Brand ambassadors teach Setanta a lesson. Will Stella learn the hard way too?

Most brands go to extraordinary lengths to avoid alienating their core audiences. Keeping these all-important brand ambassadors onside is one of marketing’s golden rules. This week Setanta, the satellite sports provider, has learned this lesson the hard way while Stella Artois is just about to find out.

Setanta has outraged England football fans – its most important brand promoters – by failing to strike a deal with ITV or BBC to show terrestrial highlights of this week’s England games against Andorra and Croatia. Few viewers were able to watch highlights of these important World Cup qualifying matches, which is particularly painful given England’s storming performance against Croatia.

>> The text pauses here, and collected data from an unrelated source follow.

-- ==== Sys2Proof/Machine/State.lean ====
section
/-! DEFINITION. The state of the Guham core as plain data: every register, table, queue, counter, mode and pin the spec
gives the block, the queue of waiting commands, the outputs at its ports, and the model's own counter of free values.
Per-unit state is held in sparse tables keyed by the spec's register index; a table lists nothing at reset. -/

namespace Sys2Proof.Machine

/-- Why the block stops. No spec behaviour stops the block, so only one reason stands here. -/
inductive Fault where
  /-- Raised by a command whose operands name a register that the spec says does not exist (a management-space address
  beyond 16 MiB, which no requester can drive: MGMT_REQ_ADDR has bits [23:3] only). Safe. -/
  | noSuchAddress (addr : Nat)
deriving DecidableEq, Repr

/-- Why a command has no outcome. -/
inductive Refusal where
  /-- The command's row has no meaning yet; used in the dispatch only. Safe. -/
  | notModelled (mnemonic : String)
deriving DecidableEq, Repr

/-- Completion status codes (R11). -/
inductive Status where
  | ok | refused | faultedTile | guiltyReset | preempted | fallbackUsed | pausedRestore | retired
  | integrity | poison | timeoutRemote | abortedCommit | stalled
deriving DecidableEq, Repr

/-- Fault classes (R371). -/
inductive FClass where
  | corrected | contained | degraded | fatal
deriving DecidableEq, Repr

/-- Hall states (R127). -/
inductive HallState where
  | absent | awaitingTenant | active | paused | draining | scrubbing | tornDown
deriving DecidableEq, Repr

/-- Hall classes (R102, R124). -/
inductive HallClass where
  | isolated | shared | deadline | operator
deriving DecidableEq, Repr

/-- Segment modes (R107). -/
inductive SegMode where
  | sealed | veiled | wm
deriving DecidableEq, Repr

/-! ### The Hall Plan's tables (R96 to R110, R304, R305) -/

/-- The CORE record (R101). -/
structure CoreRec where
  strideCode : BitVec 2 := 1
  syncRole : Nat := 0
  syncDelay : Nat := 32
  throttleEighths : Nat := 1
  rekeyUnits : Nat := 0
  hangStrides : Nat := 64
  quietStrides : Nat := 16
  sharedBase : Nat := 0
  sharedCount : Nat := 0
  wmUnits : Nat := 0
deriving DecidableEq, Repr

/-- A HALLS record (R102). -/
structure HallRec where
  hall : Nat
  cls : HallClass
  memUnits : Nat := 0
  linkUnits : Nat := 0
  weight : Nat := 0
  colourBase : Nat := 0
  colourCount : Nat := 0
  clusterSlots : Nat := 0
  keyQuota : Nat := 0
  queueQuota : Nat := 0
  htcQuota : Nat := 0
  winQuota : Nat := 0
  heldKib : Nat := 0
deriving DecidableEq, Repr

England fans attending last Saturday’s Andorra match were angered that their friends and families at home were unable to watch the television highlights. From the terraces they sang “We hate Setanta”, which could clearly be heard as Setanta broadcast the match live to paying customers. Whoops.

Meanwhile Stella Artois has done what would have once seemed unthinkable. Its owner Inbev has allowed the lager to be delisted by the National Union of Students after a disagreement over price.

No longer will student union bars stock Stella or other Inbev brands such as Staropramen and Beck’s. For decades these high-class revellers have been the target of Stella’s arthouse film sponsorships and chic advertising. Another group of brand ambassadors has been frozen out.

Whether this is part of some brilliant long-term masterplan remains to be seen. Perhaps Inbev believes that by playing hardball over pricing it really can ensure the brand regains its upmarket position, whatever the short-term cost.

It should be remembered that there can be instances where alienating your core audience is part of a deliberate strategy. New Labour was built on the premise of demonstrating “modernisation” by bashing the very trades unions that created it in the first place. Labour has built a new core audience of lapsed Conservative voters. Tory leader David Cameron is mimicking this by criticising big business.

But Setanta’s behaviour over the past week suggests a deep lack of strategy and an absence of brand sense – that indefinable quality which is closely related to common sense. This is surprising given the pedigree of Setanta’s marketing director Tim Ryan, an astute and experienced marketer previously from AOL and Orange. Perhaps no one at Setanta listens to him. For the damage done to the promising up-and-coming brand this week has been immeasurable.

Setanta paid £5m for the exclusive rights to the Croatia game and was determined to get some of that back from selling the highlights. But neither ITV nor BBC would pay the sky-high £1m Setanta demanded.

It wasn’t only England fans who criticised Setanta. Prime Minister Gordon Brown also stuck the boot in. When a brand attracts opprobrium from even the PM, you know it is in trouble.

Eventually Setanta was forced into a climbdown. It belatedly agreed to show the highlights free by unencrypting its Setanta Freeview channel. Then it buckled completely and the next day it agreed to show them on ITV. However, the last minute nature of these deals meant few people were aware of the screenings.

The whole affair leaves Setanta looking shabby, naïve and chaotic. But all is not lost if it learns lessons from this, never repeats it and makes some gesture to get England fans back on its side.

Core customers need to be carefully nurtured and cherished. That’s why pop stars have fan clubs and airlines have frequent flyer lounges. Core audiences can make brands. But they can also break them.